For a certain gas in a closed container, the pressure has been raised by #0.4%#, and the temperature was raised by #"1 K"#. What temperature did the gas start at?

As is customary, we assume ideality when we see the terms pressure, temperature, and "closed vessel" together.

The closed vessel tells us nothing more than that the mols of gas inside it are constant; it makes no indication of the vessel's volume being constant, since the closed vessel might just be a big, fat balloon.

It seems that we are given:

Replace to obtain:

which is one of the options for the given answer; this does not preclude the question from being revised; in fact, it is most likely the intended meaning of the question.

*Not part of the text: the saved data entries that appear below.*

-- ==== Sys2Proof/WellFormed.lean ====
section
/-! DEFINITION. When an instruction is one the block can receive under given parameters: its operands fit the layouts of
30_encoding.md R81 to R85 and its function byte selects it (R87). -/

namespace Sys2Proof

/-- Whether a function byte selects one of the three named dispatch rules (R87). -/
def selectsNamed (p : Params) (fc : Byte) : Bool :=
  fc == 0x03#8 || fc == 0x06#8 || (fc == 0x10#8 && p.fc10Supported)

/-- The well-formed instructions. A request is addressed to this slave (R143); a Write Multiple is present, its byte
count is the number of its value bytes (R83, R144) and its frame fits FRAME_MAX (R22); an illegal function byte selects no
named rule (R87); a reserved code is 0xC to 0xF (R85). -/
def Instr.wellFormed (p : Params) : Instr → Bool
  | .readHolding addr _ _ => addr == p.slaveId
  | .writeSingle addr _ _ => addr == p.slaveId
  | .writeMultiple addr _ _ bcount data =>
      addr == p.slaveId && p.fc10Supported && data.length == bcount.toNat
        && decide (9 + data.length ≤ Config.frameMax)
  | .illegalFunction addr fc => addr == p.slaveId && !selectsNamed p fc
  | .reset => true
  | .rxByte _ => true
  | .rxGap => true
  | .rxErr => true
  | .service => true
  | .tick => true
  | .monEval => true
  | .estopSet => true
  | .estopClear => true
  | .statsClear => true
  | .crcInit => true
  | .crcUpdate _ => true
  | .reservedEvent code => decide (12 ≤ code.toNat)

end Sys2Proof
end

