-- ==== Sys2Proof/Machine/Receive.lean ====
section
/-! DEFINITION. The receive front-end's events (41_framing.md R137 to R139). They append to the queue in every `pstate`,
HALTED included. -/

namespace Sys2Proof.Machine

/-- RX_BYTE (R137). -/
def execRxByte (b : Byte) (s : State) : Result := .next (rxPush (.byte b) s)

/-- RX_GAP (R138). -/
def execRxGap (s : State) : Result := .next (rxPush .gap s)

/-- RX_ERR (R139). -/
def execRxErr (s : State) : Result := .next (rxPush .err s)

end Sys2Proof.Machine
end

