/-- RESPONDING waits for `tx_ready` (R180). -/
theorem engineStep_responding_wait {s : State} {rbuf : List Byte} (hp : s.pstate = .responding rbuf)
    (hwait : s.txReady = false) : engineStep s = none := by
  simp only [engineStep, hp, hwait, Bool.false_eq_true, if_false]

/-- Outside HALTED the engine stands still only where a SERVICE ends (R186's table). -/
theorem serviceEnd_of_engineStep_none {s : State} (hh : s.pstate ≠ .halted) (h : engineStep s = none) :
    serviceEnd s = true := by
  cases hp : s.pstate with
  | idle =>
    cases hq : s.rxq with
    | nil => simp [serviceEnd, hp, hq]
    | cons e rest => simp [engineStep_idle_cons hp hq] at h
  | receiving =>
    cases hq : s.rxq with
    | nil => simp [serviceEnd, hp, hq]
    | cons e rest => simp [engineStep_receiving_cons hp hq] at h
  | validating => simp [engineStep_validating hp] at h
  | dispatching r => simp [engineStep_dispatching hp] at h
  | responding rbuf =>
    cases hready : s.txReady with
    | false => simp [serviceEnd, hp, hready]
    | true => simp [engineStep_responding hp hready] at h
  | halted => exact absurd hp hh

/-- A SERVICE does not enter HALTED (R21, R187). -/
theorem serviceStep_not_halted {s : State} (hh : s.pstate ≠ .halted) : (serviceStep s).pstate ≠ .halted :=
  serviceStep_relates (R := fun s t => s.pstate ≠ .halted → t.pstate ≠ .halted) (fun _ h => h)
    (fun _ _ _ hst htu h => htu (hst h)) (fun _ _ _ h => h) (fun _ _ ht _ => (engineStep_arrivals ht).2) s hh

/-- A SERVICE ends where no arrival is due and no engine step is enabled (R186). -/
theorem serviceStep_stops (s : State) : takeArrival (serviceStep s) = none ∧ engineStep (serviceStep s) = none :=
  serviceLoop_ends _ s (Nat.lt_succ_self _)

theorem serviceEnd_serviceStep {s : State} (hh : s.pstate ≠ .halted) : serviceEnd (serviceStep s) = true :=
  serviceEnd_of_engineStep_none (serviceStep_not_halted hh) (serviceStep_stops s).2

/-! ## The part of the state that the engine does not write -/

/-- A state without the elements the engine writes (R186). -/
def forgetEngine (s : State) : State :=
  { s with
    pstate := .idle, fbuf := [], curBad := false, nextBad := false, requestsReceived := 0#16, responsesSent := 0#16
    crcErrors := 0#16, rxq := [], lastCommMs := 0#32, estop := false, reg := [], arrivals := [], tx := [] }

theorem forgetEngine_eq_iff {s t : State} :
    forgetEngine t = forgetEngine s ↔
      t.cfg = s.cfg ∧ t.crc = s.crc ∧ t.timeoutErrors = s.timeoutErrors ∧ t.lastTickMs = s.lastTickMs ∧
      t.commFault = s.commFault ∧ t.wdtFault = s.wdtFault ∧ t.now = s.now ∧ t.unitState = s.unitState ∧
      t.estopIn = s.estopIn ∧ t.txReady = s.txReady ∧ t.initOk = s.initOk ∧ t.script = s.script := by
  simp [forgetEngine]

/-- No engine step writes any other element. -/
theorem engineStep_forgetEngine {s t : State} (h : engineStep s = some t) : forgetEngine t = forgetEngine s := by
  obtain ⟨-, e, rest, -, rfl⟩ | ⟨-, e, rest, -, rfl⟩ | ⟨-, rfl⟩ | ⟨r, -, rfl⟩ | ⟨rbuf, -, -, rfl⟩ := engineStep_cases h
  · rw [idle_take]
    cases e.kind <;> rfl
  · rw [receiving_take]
    cases e.kind <;> rfl
  · obtain ⟨_, -, hv⟩ | ⟨-, hv⟩ | ⟨_, -, hv⟩ := validateStep_cases s <;> rw [hv] <;> rfl
  · obtain ⟨payload, exc, w, ht, -⟩ := functionStep_shape (selectFunction_is_function s.cfg r) (s := s) rfl
    rw [ht]
    rfl
  · rfl

theorem serviceStep_forgetEngine (s : State) : forgetEngine (serviceStep s) = forgetEngine s :=
  serviceStep_relates (R := fun s t => forgetEngine t = forgetEngine s) (fun _ => rfl) (fun _ _ _ h h' => h'.trans h)
    (fun _ _ _ => rfl) (fun _ _ => engineStep_forgetEngine) s

/-- An engine step leaves the liveness timestamp alone or sets it to the time (R146, R179). -/
theorem engineStep_lastCommMs {s t : State} (h : engineStep s = some t) :
    t.lastCommMs = s.lastCommMs ∨ t.lastCommMs = s.now := by
  obtain ⟨-, e, rest, -, rfl⟩ | ⟨-, e, rest, -, rfl⟩ | ⟨-, rfl⟩ | ⟨r, -, rfl⟩ | ⟨rbuf, -, -, rfl⟩ := engineStep_cases h
  · rw [idle_take]
    cases e.kind <;> exact .inl rfl
  · rw [receiving_take]
    cases e.kind <;> exact .inl rfl
  · obtain ⟨_, -, hv⟩ | ⟨-, hv⟩ | ⟨_, -, hv⟩ := validateStep_cases s <;> rw [hv]
    · exact .inl rfl
    · exact .inl rfl
    · exact (ite_eq_or_eq _ _ _).symm
  · obtain ⟨payload, exc, w, ht, -⟩ := functionStep_shape (selectFunction_is_function s.cfg r) (s := s) rfl
    rw [ht]
    exact (ite_eq_or_eq _ _ _).symm
  · exact .inl rfl

/-- The time keeps still during a SERVICE, so the timestamp takes no other value in it (R186). -/
theorem serviceStep_lastCommMs (s : State) :
    (serviceStep s).lastCommMs = s.lastCommMs ∨ (serviceStep s).lastCommMs = s.now := by
  refine (serviceStep_relates
    (R := fun s t => t.now = s.now ∧ (t.lastCommMs = s.lastCommMs ∨ t.lastCommMs = s.now)) (fun _ => ⟨rfl, .inl rfl⟩)
    ?_ (fun _ _ _ => ⟨rfl, .inl rfl⟩)
    (fun _ _ ht => ⟨(congrArg State.now (engineStep_forgetEngine ht) :), engineStep_lastCommMs ht⟩) s).2
  rintro s t u ⟨hnow, hst⟩ ⟨hnow', htu⟩
  refine ⟨hnow'.trans hnow, ?_⟩
  obtain htu | htu := htu
  · rw [htu]
    exact hst
  · exact .inr (htu.trans hnow)

/-! ## Requests and responses -/

theorem awaited_congr {s t : State} (h : t.pstate = s.pstate) : awaited t = awaited s := by
  simp only [awaited, h]

theorem awaited_idle {s : State} (hp : s.pstate = .idle) : awaited s = 0#16 := by simp only [awaited, hp]

theorem awaited_receiving {s : State} (hp : s.pstate = .receiving) : awaited s = 0#16 := by simp only [awaited, hp]

theorem awaited_validating {s : State} (hp : s.pstate = .validating) : awaited s = 0#16 := by simp only [awaited, hp]

theorem awaited_dispatching {s : State} {r : Request} (hp : s.pstate = .dispatching r) : awaited s = 1#16 := by
  simp only [awaited, hp]

theorem awaited_responding {s : State} {rbuf : List Byte} (hp : s.pstate = .responding rbuf) : awaited s = 1#16 := by
  simp only [awaited, hp]

/-- Where a SERVICE ends with `tx_ready`, no response is awaited (R180, R186). -/
theorem awaited_of_serviceEnd {s : State} (h : serviceEnd s = true) (hready : s.txReady = true) : awaited s = 0#16 := by
  cases hp : s.pstate with
  | idle => exact awaited_idle hp
  | receiving => exact awaited_receiving hp
  | responding rbuf => simp [serviceEnd, hp, hready] at h
  | validating | dispatching | halted => simp [serviceEnd, hp] at h

/-- The responses sent and still awaited, less the requests accepted, modulo 2^16 (R181). -/
def balance (s : State) : Counter := s.responsesSent + awaited s - s.requestsReceived

/-- From `s` to `t` the frames sent are counted one by one and the balance is kept (R146, R180, R181). -/
def Answers (s t : State) : Prop :=
  ∃ sent : List (List Byte), t.tx = s.tx ++ sent ∧
    t.responsesSent = s.responsesSent + BitVec.ofNat 16 sent.length ∧ balance t = balance s

/-- Where no frame is sent. -/
theorem Answers.of_no_frame {s t : State} (htx : t.tx = s.tx) (hsent : t.responsesSent = s.responsesSent)
    (hbal : balance t = balance s) : Answers s t :=
  ⟨[], by simp [htx], by simp [hsent], hbal⟩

To find the initial temperature of the gas, you can use the ideal gas law:

[PV = nRT]

Where:

• (P) is the pressure of the gas
• (V) is the volume of the gas (constant since the container is closed)
• (n) is the number of moles of gas (constant since the container is closed)
• (R) is the ideal gas constant
• (T) is the temperature of the gas

Since the pressure and temperature have changed, we can write:

[\frac{{P_2}}{{P_1}} = \frac{{T_2}}{{T_1}}]

Given:

• (\frac{{P_2}}{{P_1}} = 1 + 0.4% = 1.004)
• (\Delta T = T_2 - T_1 = 1 , K)

Substituting the values:

[1.004 = \frac{{T_2}}{{T_1}}]

Solving for (T_1):

[T_1 = \frac{{T_2}}{{1.004}}]

[T_1 = \frac{{T_2}}{{1.004}}]

[T_1 = \frac{{T_2}}{{1.004}}]

[T_1 \approx \frac{{T_2}}{{1.004}}]

[T_1 \approx \frac{{1 , K}}{{1.004}}]

[T_1 \approx 0.996 , K]

So, the initial temperature of the gas was approximately (0.996 , K).